Statement: EPA proposes to designate PFAS as hazardous substances

Media Contacts
Emily Scarr

Director, Stop Toxic PFAS Campaign, U.S. PIRG Education Fund

John Rumpler

Clean Water Director and Senior Attorney, Environment America Research & Policy Center

WASHINGTON — The U.S. Environmental Protection Agency (EPA) announced on Thursday two new rules to strengthen the EPA’s authority to regulate per- and polyfluorinated substances (PFAS)  under the Resource Conservation and Recovery Act (RCRA). The EPA is proposing to clarify its authority to require cleanup of contamination of PFAS and other chemicals of concern.
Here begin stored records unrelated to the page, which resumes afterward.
-- ==== Sys2Proof/Certificates/Slice0/Obligations.lean ====
section
/-! DEFINITION. The statements for the provers: what each family of commands does, from the numbered rules of the spec, and what every step keeps. -/

open Sys2Proof Sys2Proof.Machine

/-- O1. A step of a state with a command in front runs it on the state with the rest of the queue. -/
def Obligations.StepRunsTheFrontCommand : Prop :=
  ∀ (s : State) (c : Instr) (rest : List Instr), s.pending = c :: rest → step s = exec c { s with pending := rest }

/-- O2. On an empty queue a step is one nanosecond of Quartz where it is locked and PORST_N is high, and nothing else where no posted inbound write waits; in REPAIR it ends the episode (the model's choice, log entries 1 and 76). -/
def Obligations.EmptyQueueTicksQuartz : Prop :=
  ∀ s : State, s.pending = [] → s.arb.inbuf = [] → (∀ p ∈ s.ports, ∀ k ∈ p.2.links, k.2.rx = []) →
    let back : Device := if s.mode = .repair then { s.dev with mode := .service } else s.dev
    (s.qz.locked = true → s.dev.porst = false →
      step s = .next { s with dev := back, qz := { s.qz with time := s.qz.time + 1, osc := s.qz.osc + 1 } })
    ∧ ((s.qz.locked = false ∨ s.dev.porst = true) → step s = .next { s with dev := back })

/-- O3. The register file (02 R31): g0 reads as zero and takes no write; g31 is the stack pointer of the current level; a write is read back and leaves every other register. -/
def Obligations.RegisterFile : Prop :=
  ∀ (a : Arch) (v : W64),
    gRead a 0#5 = 0 ∧ gWrite a 0#5 v = a
    ∧ (a.level = .u → gRead a 31#5 = a.spU ∧ gWrite a 31#5 v = { a with spU := v })
    ∧ (a.level = .s → gRead a 31#5 = a.spS ∧ gWrite a 31#5 v = { a with spS := v })
    ∧ (a.level = .h → gRead a 31#5 = a.spH ∧ gWrite a 31#5 v = { a with spH := v })
    ∧ (∀ r, r ≠ 0#5 → gRead (gWrite a r v) r = v)
    ∧ (∀ r q, q ≠ r → gRead (gWrite a r v) q = gRead a q)
    ∧ (∀ r, fRead (fWrite a r v) r = v) ∧ (∀ r q, q ≠ r → fRead (fWrite a r v) q = fRead a q)
    ∧ (∀ r q, fRead (gWrite a r v) q = fRead a q ∧ gRead (fWrite a r v) q = gRead a q)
The agency is also proposing to list multiple PFAS compounds as hazardous constituents under RCRA. That would trigger a set of regulatory options for the EPA.

PFAS, a class of more than 12,000 toxic chemicals, are used to add grease- and water-resistant properties to many consumer products, including food packaging, carpets and clothing.  The manufacture, use and disposal of products containing PFAS has tainted drinking water sources for 200 million Americans. Known as “forever chemicals” because they persist in the environment and human body, Experts have linked PFAS, even in small amounts over time, to serious human health problems, including kidney and liver disease, birth defects and cancer.

In a 2023 report from U.S. PIRG Education Fund and Environment America Research and Policy Center, The Threat of “Forever Chemicals,” the groups recommended the EPA designate all PFAS, as a single class, as hazardous substances under RCRA.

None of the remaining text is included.